Data extracted from a collection
◇ ◇ ◇ ◇ ◇
/-! ### Segments and their bytes -/

theorem places_length (g : Segment) : g.places.length = g.len := by
  rw [Segment.places, List.length_map, List.length_range]

theorem getElem?_places {g : Segment} {i : Nat} (h : i < g.len) :
    g.places[i]? = some (g.source.map (fun a => addrAt a i)) := by
  rw [Segment.places, List.getElem?_map, List.getElem?_range h]
  rfl

/-- The bytes of a segment from offset `o` on, `n` of them, are those of the segment that starts there. -/
theorem places_part {g : Segment} {o n : Nat} (h : o + n ≤ g.len) :
    Segment.places ⟨n, g.source.map (fun a => addrAt a o)⟩ = (g.places.drop o).take n := by
  apply List.ext_getElem?
  intro i
  by_cases hi : i < n
  · have hplace : ∀ a : Addr, addrAt (addrAt a o) i = addrAt a (o + i) := fun a => by
      rw [addrAt_addrAt, addrAt, Nat.add_assoc]
    rw [getElem?_places hi, List.getElem?_take_of_lt hi, List.getElem?_drop, getElem?_places (by omega), Option.map_map]
    exact congrArg some (congrFun (congrArg Option.map (funext hplace)) g.source)
  · rw [List.getElem?_eq_none (by rw [places_length]; exact Nat.not_lt.1 hi), List.getElem?_eq_none (by rw [List.length_take]; omega)]

/-- Cutting a sequence of segments gives the sources of the bytes it covers (R133). -/
theorem places_cutSegments (gs : List Segment) (o len : Nat) :
    (cutSegments gs o len).flatMap Segment.places = ((gs.flatMap Segment.places).drop o).take len := by
  induction gs generalizing o len with
  | nil => simp [cutSegments]
  | cons g gs ih =>
    have hlen := places_length g
    rw [cutSegments, List.flatMap_cons]
    split
    · next h => rw [h, List.take_zero]; rfl
    · split
      · next hbehind =>
        rw [ih, List.drop_append, List.drop_of_length_le (l := g.places) (by omega), List.nil_append, hlen]
      · next hinside =>
        have hdrop : (g.places.drop o).length = g.len - o := by rw [List.length_drop, hlen]
        have hleft : len - min (g.len - o) len = len - (g.len - o) := by omega
        rw [List.flatMap_cons, ih, places_part (by omega), List.drop_zero, List.drop_append_of_le_length (by omega),
          List.take_append, hdrop, hleft]
        congr 1
        rw [List.take_eq_take_iff, hdrop]
        omega

theorem zeroBytes_add (a b : Nat) : zeroBytes a ++ zeroBytes b = zeroBytes (a + b) := List.replicate_append_replicate

theorem request_eq (g : Segment) :
    g.request = g.source.map (fun a => (⟨false, a, g.len, [], .viewPart⟩ : MemReq)) := by
  unfold Segment.request
  split
  · next h => rw [h]; rfl
  · next h => rw [h]; rfl

theorem piece_eq (g : Segment) : g.piece = if g.source.isSome then .waiting g.len else .zeros g.len := by
  unfold Segment.piece
  split
  · next h => rw [h]; rfl
  · next h => rw [h]; rfl

/-- The bytes of zero parts alone (R134). -/
theorem bytes_of_zeros (parts : List Segment) (h : ∀ g ∈ parts, g.source = none) :
    parts.flatMap (fun g => g.piece.bytes) = zeroBytes (parts.map Segment.len).sum := by
  induction parts with
  | nil => rfl
  | cons g gs ih =>
    have hpiece : g.piece = .zeros g.len := by
      rw [piece_eq, h g List.mem_cons_self]
      rfl
    rw [List.flatMap_cons, ih (fun x hx => h x (List.mem_cons_of_mem g hx)), hpiece, List.map_cons, List.sum_cons]
    exact zeroBytes_add _ _

/-! ### The section of a member -/

/-- A place in the middle of three lists. -/
theorem getElem?_mid {α : Type} {front mid back : List α} {a i : Nat} (ha : front.length = a) (h : i < mid.length) :
    (front ++ (mid ++ back))[a + i]? = mid[i]? := by
  rw [List.getElem?_append_right (by omega), ha, Nat.add_sub_cancel_left, List.getElem?_append_left h]

theorem getElem?_behind {α : Type} {front back : List α} {a i : Nat} (ha : front.length = a) :
    (front ++ back)[a + i]? = back[i]? := by
  rw [List.getElem?_append_right (by omega), ha, Nat.add_sub_cancel_left]

theorem le_roundUp_64 (n : Nat) : n ≤ roundUp 64 n := by
  rw [roundUp]
  omega

/-- The sources of the bytes of a member's section (R79, Table 8-2). -/
def sectionPlaces (l : Lane) (m : Member) : List (Option Addr) := (sectionSegments l m).flatMap Segment.places

theorem sectionSegments_len (l : Lane) (m : Member) : (sectionSegments l m).map Segment.len =
    [64, min m.dataLength (l.size - (m.leadOffset + 64) % l.size),
      m.dataLength - min m.dataLength (l.size - (m.leadOffset + 64) % l.size), roundUp 64 m.dataLength - m.dataLength] := rfl

theorem length_flatMap_places (gs : List Segment) : (gs.flatMap Segment.places).length = (gs.map Segment.len).sum := by
  rw [List.length_flatMap]
  congr 1
  exact List.map_congr_left fun g _ => places_length g

theorem sectionPlaces_length (l : Lane) (m : Member) : (sectionPlaces l m).length = 64 + roundUp 64 m.dataLength := by
  have hround := le_roundUp_64 m.dataLength
  rw [sectionPlaces, length_flatMap_places, sectionSegments_len]
  simp only [List.sum_cons, List.sum_nil]
  omega

/-- The lead of a section comes from its place in the lane (Table 8-2). -/
theorem sectionPlaces_lead (l : Lane) (m : Member) {x : Nat} (h : x < 64) :
    (sectionPlaces l m)[x]? = some (some (BitVec.ofNat 40 (l.base.toNat + m.leadOffset + x))) := by
  have hlead := getElem?_places (g := ⟨64, some (addrAt l.base m.leadOffset)⟩) h
  rw [sectionPlaces, sectionSegments, List.cons_append, List.flatMap_cons,
    List.getElem?_append_left (by rw [places_length]; exact h), hlead]
  exact congrArg (fun a => some (some a)) (addrAt_addrAt _ _ _)

/-- The data of a section follow the lead around the ring of the lane (R18, Table 8-2). -/
theorem sectionPlaces_data (l : Lane) (m : Member) (hlen : m.dataLength ≤ l.size) {j : Nat} (h : j < m.dataLength) :
    (sectionPlaces l m)[64 + j]? = some (some (BitVec.ofNat 40 (l.base.toNat + (m.leadOffset + 64 + j) % l.size))) := by
  have hstart := Nat.mod_lt (m.leadOffset + 64) (size_pos l)
  have hring : (m.leadOffset + 64 + j) % l.size = ((m.leadOffset + 64) % l.size + j) % l.size := by
    rw [Nat.mod_add_mod]
  rw [hring]
  generalize hs : (m.leadOffset + 64) % l.size = start at hstart
  have hsection : sectionPlaces l m = Segment.places ⟨64, some (addrAt l.base m.leadOffset)⟩ ++
      (Segment.places ⟨min m.dataLength (l.size - start), some (addrAt l.base start)⟩ ++
        (Segment.places ⟨m.dataLength - min m.dataLength (l.size - start), some l.base⟩ ++
          Segment.places ⟨roundUp 64 m.dataLength - m.dataLength, none⟩)) := by
    rw [← hs]
    simp [sectionPlaces, sectionSegments, dataSegments]
  by_cases hj : j < min m.dataLength (l.size - start)
  · rw [hsection, getElem?_mid (places_length _) (by rw [places_length]; exact hj), getElem?_places hj,
      Nat.mod_eq_of_lt (by omega), ← Nat.add_assoc]
    exact congrArg (fun a => some (some a)) (addrAt_addrAt _ _ _)
  · have hwrap : (start + j) % l.size = j - min m.dataLength (l.size - start) := by
      rw [Nat.mod_eq_sub_mod (by omega), Nat.mod_eq_of_lt (by omega)]
      omega
    have hplace : 64 + j = 64 + min m.dataLength (l.size - start) + (j - min m.dataLength (l.size - start)) := by omega
    rw [hsection, hplace, ← List.append_assoc, getElem?_mid (by rw [List.length_append, places_length, places_length])
      (by rw [places_length]; dsimp only; omega), getElem?_places (by dsimp only; omega), hwrap]
    rfl

/-- The member pad of a section is zeros (Table 8-2). -/
theorem sectionPlaces_pad (l : Lane) (m : Member) {j : Nat} (h : m.dataLength ≤ j) (hpad : j < roundUp 64 m.dataLength) :
    (sectionPlaces l m)[64 + j]? = some none := by
  have hfront : ((Segment.mk 64 (some (addrAt l.base m.leadOffset)) :: dataSegments l m).flatMap Segment.places).length =
      64 + m.dataLength := by
    rw [length_flatMap_places]
    simp only [dataSegments, List.map_cons, List.map_nil, List.sum_cons, List.sum_nil]
    omega
  have hlast := getElem?_places (g := ⟨roundUp 64 m.dataLength - m.dataLength, none⟩) (i := j - m.dataLength)
    (by dsimp only; omega)
  rw [sectionPlaces, sectionSegments, List.flatMap_append, List.getElem?_append_right (by omega), hfront, List.flatMap_singleton]
  have hplace : 64 + j - (64 + m.dataLength) = j - m.dataLength := by omega
  rw [hplace, hlast]
  rfl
◇ ◇ ◇ ◇ ◇
To do =>
In the entries above, identify every line with the string "Type".

Written solution =>
theorem getElem?_mid {α : Type} {front mid back : List α} {a i : Nat} (ha : front.length = a) (h : i < mid.length) :
theorem getElem?_behind {α : Type} {front back : List α} {a i : Nat} (ha : front.length = a) :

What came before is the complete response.